At 04:08 PM 12/10/01 +, Tony McDonald wrote:
>On 10/12/01 2:54 pm, "Phillip J. Eby" <[EMAIL PROTECTED]> wrote:
>
> > I'm not sure if this is taken into consideration in your work so far/future
> > plans...  but just in case you were unaware, it is not necessary for you to
> > persistently store objects in the ZODB that you intend to index in a
> > ZCatalog.  All that is required is that the object to be cataloged is
> > accessible via a URL path.  ZSQL methods can be set up to be
> > URL-traversable, and to wrap a class around the returned row.  To load the
> > items into the catalog, you can use a PythonScript or similar to loop over
> > a multi-row query, passing the objects directly to the catalog along with a
> > path that matches the one they'll be retrievable from.  This approach would
> > eliminate the need for BTreeFolder altogether, although of course it
> > requires access to the RDBMS for retrievals.  This should reduce the number
> > of writes and allow for bigger subtransactions in a given quantity of 
> memory.
>
>Gad! - are you saying you don't need to store a 1Mb .doc file into the ZODB,
>but can still index the thing, store the index information in the Zcatalog
>(presumably a lot smaller than 1Mb) and have the actual file accessible from
>a file system URL? If so, that's really neat!

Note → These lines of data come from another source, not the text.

theorem excFollow_only {s : State} :
    Only [.adc] s (excFollow s) := by
  unfold excFollow
  repeat' first
    | with_reducible exact Only.refl
    | with_reducible assumption
    | (extract_lets +onlyGivenNames x; have ht := x.busRead; clear ht; refine Only.cut (x := x) ?_ (fun hx => ?_); (on_goal 1 => subst x); (on_goal 2 => clear_value x))
    | extract_lets +onlyGivenNames x
    | ((with_reducible apply Only.foldl); on_goal 1 => intro x t ht)
    | split
    | ((with_reducible apply Only.step excChange_only); on_goal 1 => decide)
    | ((with_reducible apply Only.step modAdc_only); on_goal 1 => decide)
    | ((with_reducible apply Only.lit); intro p hp; cases p <;> first | exact absurd (by decide) hp | (have hq := (‹Only _ _ _›).same _ hp; exact hq) | exact rfl)

theorem bankRequest_only {g b : Nat} {s : State} :
    Only [.adc] s (bankRequest g b s) := by
  unfold bankRequest
  repeat' first
    | with_reducible exact Only.refl
    | with_reducible assumption
    | (extract_lets +onlyGivenNames x; have ht := x.busRead; clear ht; refine Only.cut (x := x) ?_ (fun hx => ?_); (on_goal 1 => subst x); (on_goal 2 => clear_value x))
    | extract_lets +onlyGivenNames x
    | ((with_reducible apply Only.foldl); on_goal 1 => intro x t ht)
    | split
    | ((with_reducible apply Only.step modLch_only); on_goal 1 => decide)
    | ((with_reducible apply Only.lit); intro p hp; cases p <;> first | exact absurd (by decide) hp | (have hq := (‹Only _ _ _›).same _ hp; exact hq) | exact rfl)

theorem skipBank_only {b : Nat} {s : State} :
    Only [.rm, .pt] s (skipBank b s) := by
  unfold skipBank
  repeat' first
    | with_reducible exact Only.refl
    | with_reducible assumption
    | (extract_lets +onlyGivenNames x; have ht := x.busRead; clear ht; refine Only.cut (x := x) ?_ (fun hx => ?_); (on_goal 1 => subst x); (on_goal 2 => clear_value x))
    | extract_lets +onlyGivenNames x
    | ((with_reducible apply Only.foldl); on_goal 1 => intro x t ht)
    | split
    | ((with_reducible apply Only.step skipShot_only); on_goal 1 => decide)
    | ((with_reducible apply Only.step markSkip_only); on_goal 1 => decide)
    | ((with_reducible apply Only.step modRm_only); on_goal 1 => decide)
    | ((with_reducible apply Only.lit); intro p hp; cases p <;> first | exact absurd (by decide) hp | (have hq := (‹Only _ _ _›).same _ hp; exact hq) | exact rfl)

theorem windowCheck_only {s : State} {b : Nat} :
    Only [.rm, .fld, .pt] s (windowCheck s b) := by
  unfold windowCheck
  repeat' first
    | with_reducible exact Only.refl
    | with_reducible assumption
    | (extract_lets +onlyGivenNames x; have ht := x.busRead; clear ht; refine Only.cut (x := x) ?_ (fun hx => ?_); (on_goal 1 => subst x); (on_goal 2 => clear_value x))
    | extract_lets +onlyGivenNames x
    | ((with_reducible apply Only.foldl); on_goal 1 => intro x t ht)
    | split
    | ((with_reducible apply Only.step modFld_only); on_goal 1 => decide)
    | ((with_reducible apply Only.step modBank_only); on_goal 1 => decide)
    | ((with_reducible apply Only.step skipBank_only); on_goal 1 => decide)
    | ((with_reducible apply Only.lit); intro p hp; cases p <;> first | exact absurd (by decide) hp | (have hq := (‹Only _ _ _›).same _ hp; exact hq) | exact rfl)

theorem windowChecks_only {s : State} :
    Only [.rm, .fld, .pt] s (windowChecks s) := by
  unfold windowChecks
  repeat' first
    | with_reducible exact Only.refl
    | with_reducible assumption
    | (extract_lets +onlyGivenNames x; have ht := x.busRead; clear ht; refine Only.cut (x := x) ?_ (fun hx => ?_); (on_goal 1 => subst x); (on_goal 2 => clear_value x))
    | extract_lets +onlyGivenNames x
    | ((with_reducible apply Only.foldl); on_goal 1 => intro x t ht)
    | split
    | ((with_reducible apply Only.step windowCheck_only); on_goal 1 => decide)
    | ((with_reducible apply Only.lit); intro p hp; cases p <;> first | exact absurd (by decide) hp | (have hq := (‹Only _ _ _›).same _ hp; exact hq) | exact rfl)

theorem slowRecord_only {m : Nat} {output : Bool} {s : State} :
    Only [.car] s (slowRecord m output s) := by
  unfold slowRecord
  repeat' first
    | with_reducible exact Only.refl
    | with_reducible assumption
    | (extract_lets +onlyGivenNames x; have ht := x.busRead; clear ht; refine Only.cut (x := x) ?_ (fun hx => ?_); (on_goal 1 => subst x); (on_goal 2 => clear_value x))
    | extract_lets +onlyGivenNames x
    | ((with_reducible apply Only.foldl); on_goal 1 => intro x t ht)
    | split
    | ((with_reducible apply Only.step recQueueItem_only); on_goal 1 => decide)
    | ((with_reducible apply Only.step modRec_only); on_goal 1 => decide)
    | ((with_reducible apply Only.lit); intro p hp; cases p <;> first | exact absurd (by decide) hp | (have hq := (‹Only _ _ _›).same _ hp; exact hq) | exact rfl)

theorem measUpdate_only {output : Bool} {s : State} {m : Nat} :
    Only [.rm, .fld, .pt, .adc, .car, .eic, .log, .pci, .slk, .out] s (measUpdate output s m) := by
  unfold measUpdate
  repeat' first
    | with_reducible exact Only.refl
    | with_reducible assumption
    | (extract_lets +onlyGivenNames x; have ht := x.busRead; clear ht; refine Only.cut (x := x) ?_ (fun hx => ?_); (on_goal 1 => subst x); (on_goal 2 => clear_value x))
    | extract_lets +onlyGivenNames x
    | ((with_reducible apply Only.foldl); on_goal 1 => intro x t ht)
    | split
    | ((with_reducible apply Only.step modMeas_only); on_goal 1 => decide)
    | ((with_reducible apply Only.step logNow_only); on_goal 1 => decide)
    | ((with_reducible apply Only.step windowChecks_only); on_goal 1 => decide)
    | ((with_reducible apply Only.step slowRecord_only); on_goal 1 => decide)
    | ((with_reducible apply Only.lit); intro p hp; cases p <;> first | exact absurd (by decide) hp | (have hq := (‹Only _ _ _›).same _ hp; exact hq) | exact rfl)
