theorem declareFault_only {n cause : Nat} {s : State} :
    Only [.chan, .ee, .pt, .eic, .log, .pci, .slk, .out] s (declareFault n cause s) := by
  unfold declareFault
  repeat' first
    | with_reducible exact Only.refl
    | with_reducible assumption
    | (extract_lets +onlyGivenNames x; have ht := x.busRead; clear ht; refine Only.cut (x := x) ?_ (fun hx => ?_); (on_goal 1 => subst x); (on_goal 2 => clear_value x))
    | extract_lets +onlyGivenNames x
    | ((with_reducible apply Only.foldl); on_goal 1 => intro x t ht)
    | split
    | ((with_reducible apply Only.step zoomedOut_only); on_goal 1 => decide)
    | ((with_reducible apply Only.step unZoomed_only); on_goal 1 => decide)
    | ((with_reducible apply Only.step logDeclared_only); on_goal 1 => decide)
    | ((with_reducible apply Only.step modEng_only); on_goal 1 => decide)
    | ((with_reducible apply Only.step modEe_only); on_goal 1 => decide)
    | ((with_reducible apply Only.step assignSpare_only); on_goal 1 => decide)
    | ((with_reducible apply Only.step setLost_only); on_goal 1 => decide)
    | ((with_reducible apply Only.lit); intro p hp; cases p <;> first | exact absurd (by decide) hp | (have hq := (‹Only _ _ _›).same _ hp; exact hq) | exact rfl)

theorem withdrawSpare_only {n : Nat} {s : State} :
    Only [.ee, .eic, .log, .pci, .slk, .out] s (withdrawSpare n s) := by
  unfold withdrawSpare
  repeat' first
    | with_reducible exact Only.refl
    | with_reducible assumption
    | (extract_lets +onlyGivenNames x; have ht := x.busRead; clear ht; refine Only.cut (x := x) ?_ (fun hx => ?_); (on_goal 1 => subst x); (on_goal 2 => clear_value x))
    | extract_lets +onlyGivenNames x
    | ((with_reducible apply Only.foldl); on_goal 1 => intro x t ht)
    | split
    | ((with_reducible apply Only.step modEe_only); on_goal 1 => decide)
    | ((with_reducible apply Only.step modEng_only); on_goal 1 => decide)
    | ((with_reducible apply Only.step logNow_only); on_goal 1 => decide)
    | ((with_reducible apply Only.lit); intro p hp; cases p <;> first | exact absurd (by decide) hp | (have hq := (‹Only _ _ _›).same _ hp; exact hq) | exact rfl)

theorem engineFails_only {n cause : Nat} {s : State} :
    Only [.chan, .ee, .pt, .eic, .log, .pci, .slk, .out] s (engineFails n cause s) := by
  unfold engineFails
  repeat' first
    | with_reducible exact Only.refl
    | with_reducible assumption
    | (extract_lets +onlyGivenNames x; have ht := x.busRead; clear ht; refine Only.cut (x := x) ?_ (fun hx => ?_); (on_goal 1 => subst x); (on_goal 2 => clear_value x))
    | extract_lets +onlyGivenNames x
    | ((with_reducible apply Only.foldl); on_goal 1 => intro x t ht)
    | split
    | ((with_reducible apply Only.step withdrawSpare_only); on_goal 1 => decide)
    | ((with_reducible apply Only.step declareFault_only); on_goal 1 => decide)
    | ((with_reducible apply Only.lit); intro p hp; cases p <;> first | exact absurd (by decide) hp | (have hq := (‹Only _ _ _›).same _ hp; exact hq) | exact rfl)

theorem replayEnd_only {n : Nat} {s : State} :
    Only [.ee, .eic, .log, .pci, .slk, .out] s (replayEnd n s) := by
  unfold replayEnd
  repeat' first
    | with_reducible exact Only.refl
    | with_reducible assumption
    | (extract_lets +onlyGivenNames x; have ht := x.busRead; clear ht; refine Only.cut (x := x) ?_ (fun hx => ?_); (on_goal 1 => subst x); (on_goal 2 => clear_value x))
    | extract_lets +onlyGivenNames x
    | ((with_reducible apply Only.foldl); on_goal 1 => intro x t ht)
    | split
    | ((with_reducible apply Only.step logDeclared_only); on_goal 1 => decide)
    | ((with_reducible apply Only.lit); intro p hp; cases p <;> first | exact absurd (by decide) hp | (have hq := (‹Only _ _ _›).same _ hp; exact hq) | exact rfl)

theorem sparesLive_only {s : State} :
    Only [.ee, .eic, .log, .pci, .slk, .out] s (sparesLive s) := by
  unfold sparesLive
  repeat' first
    | with_reducible exact Only.refl
    | with_reducible assumption
    | (extract_lets +onlyGivenNames x; have ht := x.busRead; clear ht; refine Only.cut (x := x) ?_ (fun hx => ?_); (on_goal 1 => subst x); (on_goal 2 => clear_value x))
    | extract_lets +onlyGivenNames x
    | ((with_reducible apply Only.foldl); on_goal 1 => intro x t ht)
    | split
    | ((with_reducible apply Only.step logDeclared_only); on_goal 1 => decide)
    | ((with_reducible apply Only.step modEng_only); on_goal 1 => decide)
    | ((with_reducible apply Only.lit); intro p hp; cases p <;> first | exact absurd (by decide) hp | (have hq := (‹Only _ _ _›).same _ hp; exact hq) | exact rfl)

theorem modTrain_only {b k : Nat} {f : Train → Train} {s : State} :
    Only [.rj] s (modTrain b k f s) := by
  unfold modTrain
  repeat' first
    | with_reducible exact Only.refl
    | with_reducible assumption
    | (extract_lets +onlyGivenNames x; have ht := x.busRead; clear ht; refine Only.cut (x := x) ?_ (fun hx => ?_); (on_goal 1 => subst x); (on_goal 2 => clear_value x))
    | extract_lets +onlyGivenNames x
    | ((with_reducible apply Only.foldl); on_goal 1 => intro x t ht)
    | split
    | ((with_reducible apply Only.step modRj_only); on_goal 1 => decide)
    | ((with_reducible apply Only.lit); intro p hp; cases p <;> first | exact absurd (by decide) hp | (have hq := (‹Only _ _ _›).same _ hp; exact hq) | exact rfl)

theorem newCandidate_only {b : Nat} {s : State} {x : Cand} :
    Only [.rj] s (newCandidate b s x) := by
  unfold newCandidate
  repeat' first
    | with_reducible exact Only.refl
    | with_reducible assumption
    | (extract_lets +onlyGivenNames x; have ht := x.busRead; clear ht; refine Only.cut (x := x) ?_ (fun hx => ?_); (on_goal 1 => subst x); (on_goal 2 => clear_value x))
    | extract_lets +onlyGivenNames x
    | ((with_reducible apply Only.foldl); on_goal 1 => intro x t ht)
    | split
    | ((with_reducible apply Only.step modTrain_only); on_goal 1 => decide)
    | ((with_reducible apply Only.step modRj_only); on_goal 1 => decide)
    | ((with_reducible apply Only.lit); intro p hp; cases p <;> first | exact absurd (by decide) hp | (have hq := (‹Only _ _ _›).same _ hp; exact hq) | exact rfl)

theorem flushPulses_only {b shot : Nat} {s : State} :
    Only [.rj] s (flushPulses b shot s) := by
  unfold flushPulses
  repeat' first
    | with_reducible exact Only.refl
    | with_reducible assumption
    | (extract_lets +onlyGivenNames x; have ht := x.busRead; clear ht; refine Only.cut (x := x) ?_ (fun hx => ?_); (on_goal 1 => subst x); (on_goal 2 => clear_value x))
    | extract_lets +onlyGivenNames x
    | ((with_reducible apply Only.foldl); on_goal 1 => intro x t ht)
    | split
    | ((with_reducible apply Only.step newCandidate_only); on_goal 1 => decide)
    | ((with_reducible apply Only.step modRj_only); on_goal 1 => decide)
    | ((with_reducible apply Only.lit); intro p hp; cases p <;> first | exact absurd (by decide) hp | (have hq := (‹Only _ _ _›).same _ hp; exact hq) | exact rfl)
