-- ==== Sys2Proof/Laws/OnlyReset.lean ====
section
/-!
SUPPORT. Frames: what the operations of reset, boot, point streams, cameras and registers change.
-/
namespace Sys2Proof

open Sys2Proof.Machine

set_option linter.unusedTactic false
set_option linter.unreachableTactic false
set_option linter.tactic.unusedName false

theorem requestReset_only {level : ResetLevel} {cause : Nat} {s : State} :
    Only [.rst] s (requestReset level cause s) := by
  unfold requestReset
  repeat' first
    | with_reducible exact Only.refl
    | with_reducible assumption
    | (extract_lets +onlyGivenNames x; have ht := x.busRead; clear ht; refine Only.cut (x := x) ?_ (fun hx => ?_); (on_goal 1 => subst x); (on_goal 2 => clear_value x))
    | extract_lets +onlyGivenNames x
    | ((with_reducible apply Only.foldl); on_goal 1 => intro x t ht)
    | split
    | ((with_reducible apply Only.step modRst_only); on_goal 1 => decide)
    | ((with_reducible apply Only.lit); intro p hp; cases p <;> first | exact absurd (by decide) hp | (have hq := (‹Only _ _ _›).same _ hp; exact hq) | exact rfl)

theorem safetyFatal_only {s : State} :
    Only [.fld, .eic, .log, .pci, .slk, .upd, .rst, .out] s (safetyFatal s) := by
  unfold safetyFatal
  repeat' first
    | with_reducible exact Only.refl
    | with_reducible assumption
    | (extract_lets +onlyGivenNames x; have ht := x.busRead; clear ht; refine Only.cut (x := x) ?_ (fun hx => ?_); (on_goal 1 => subst x); (on_goal 2 => clear_value x))
    | extract_lets +onlyGivenNames x
    | ((with_reducible apply Only.foldl); on_goal 1 => intro x t ht)
    | split
    | ((with_reducible apply Only.step fastOff_only); on_goal 1 => decide)
    | ((with_reducible apply Only.step modOut_only); on_goal 1 => decide)
    | ((with_reducible apply Only.step requestReset_only); on_goal 1 => decide)
    | ((with_reducible apply Only.step logNow_only); on_goal 1 => decide)
    | ((with_reducible apply Only.step modUpd_only); on_goal 1 => decide)
    | ((with_reducible apply Only.lit); intro p hp; cases p <;> first | exact absurd (by decide) hp | (have hq := (‹Only _ _ _›).same _ hp; exact hq) | exact rfl)

theorem coldState_only {level : ResetLevel} {cause : Nat} {s : State} :
    Only [.tb, .t64Ofs, .dev, .dict, .rm, .fld, .chan, .tbs, .ee, .rj, .ts, .pt, .lce, .adc, .cam, .saf, .fe, .car, .eic, .log, .pci, .xi, .slk, .thm, .upd, .rst, .arb, .out, .busRead, .free, .pending] s (coldState level cause s) := by
  unfold coldState
  repeat' first
    | with_reducible exact Only.refl
    | with_reducible assumption
    | (extract_lets +onlyGivenNames x; have ht := x.busRead; clear ht; refine Only.cut (x := x) ?_ (fun hx => ?_); (on_goal 1 => subst x); (on_goal 2 => clear_value x))
    | extract_lets +onlyGivenNames x
    | ((with_reducible apply Only.foldl); on_goal 1 => intro x t ht)
    | split
    | ((with_reducible apply Only.step State.reset_only); on_goal 1 => decide)
    | ((with_reducible apply Only.lit); intro p hp; cases p <;> first | exact absurd (by decide) hp | (have hq := (‹Only _ _ _›).same _ hp; exact hq) | exact rfl)

theorem resetBalls_only {s : State} :
    Only [.out] s (resetBalls s) := by
  unfold resetBalls
  repeat' first
    | with_reducible exact Only.refl
    | with_reducible assumption
    | (extract_lets +onlyGivenNames x; have ht := x.busRead; clear ht; refine Only.cut (x := x) ?_ (fun hx => ?_); (on_goal 1 => subst x); (on_goal 2 => clear_value x))
    | extract_lets +onlyGivenNames x
    | ((with_reducible apply Only.foldl); on_goal 1 => intro x t ht)
    | split
    | ((with_reducible apply Only.step emit_only); on_goal 1 => decide)
    | ((with_reducible apply Only.lit); intro p hp; cases p <;> first | exact absurd (by decide) hp | (have hq := (‹Only _ _ _›).same _ hp; exact hq) | exact rfl)

theorem beginReset_only {level : ResetLevel} {cause ep cmd : Nat} {s : State} :
    Only [.tb, .t64Ofs, .dev, .dict, .rm, .fld, .chan, .tbs, .ee, .rj, .ts, .pt, .lce, .adc, .cam, .saf, .fe, .car, .eic, .log, .pci, .xi, .slk, .thm, .upd, .rst, .arb, .out, .busRead, .free, .pending] s (beginReset level cause ep cmd s) := by
  unfold beginReset
  repeat' first
    | with_reducible exact Only.refl
    | with_reducible assumption
    | (extract_lets +onlyGivenNames x; have ht := x.busRead; clear ht; refine Only.cut (x := x) ?_ (fun hx => ?_); (on_goal 1 => subst x); (on_goal 2 => clear_value x))
    | extract_lets +onlyGivenNames x
    | ((with_reducible apply Only.foldl); on_goal 1 => intro x t ht)
    | split
    | ((with_reducible apply Only.step logNow_only); on_goal 1 => decide)
    | ((with_reducible apply Only.step coldState_only); on_goal 1 => decide)
    | ((with_reducible apply Only.step resetBalls_only); on_goal 1 => decide)
    | ((with_reducible apply Only.step flushPoints_only); on_goal 1 => decide)
    | ((with_reducible apply Only.lit); intro p hp; cases p <;> first | exact absurd (by decide) hp | (have hq := (‹Only _ _ _›).same _ hp; exact hq) | exact rfl)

Yep.  By "URL path", though, I meant a *Zope* path.  However it would be 
straightforward to create a Zope object that represents a filesystem path 
and does traversal/retrieval, assuming that one of the 'FS'-products out 
there doesn't already do this for you.

Chris Withers has pointed out that technically you don't even need the path 
string to be valid, it just has to be unique.  However, the standard tools 
and the method for getting the "real object" referred to by the catalog 
record do expect it to be a valid path IIRC.  I personally find it most 
convenient, therefore, to use a real Zope path.


___
Zope-Dev maillist  -  [EMAIL PROTECTED]
http://lists.zope.org/mailman/listinfo/zope-dev
**  No cross posts or HTML encoding!  **
(Related lists - 
 http://lists.zope.org/mailman/listinfo/zope-announce
 http://lists.zope.org/mailman/listinfo/zope )



Re: [Zope-dev] 100k+ objects, or...Improving Performance of BTreeFolder...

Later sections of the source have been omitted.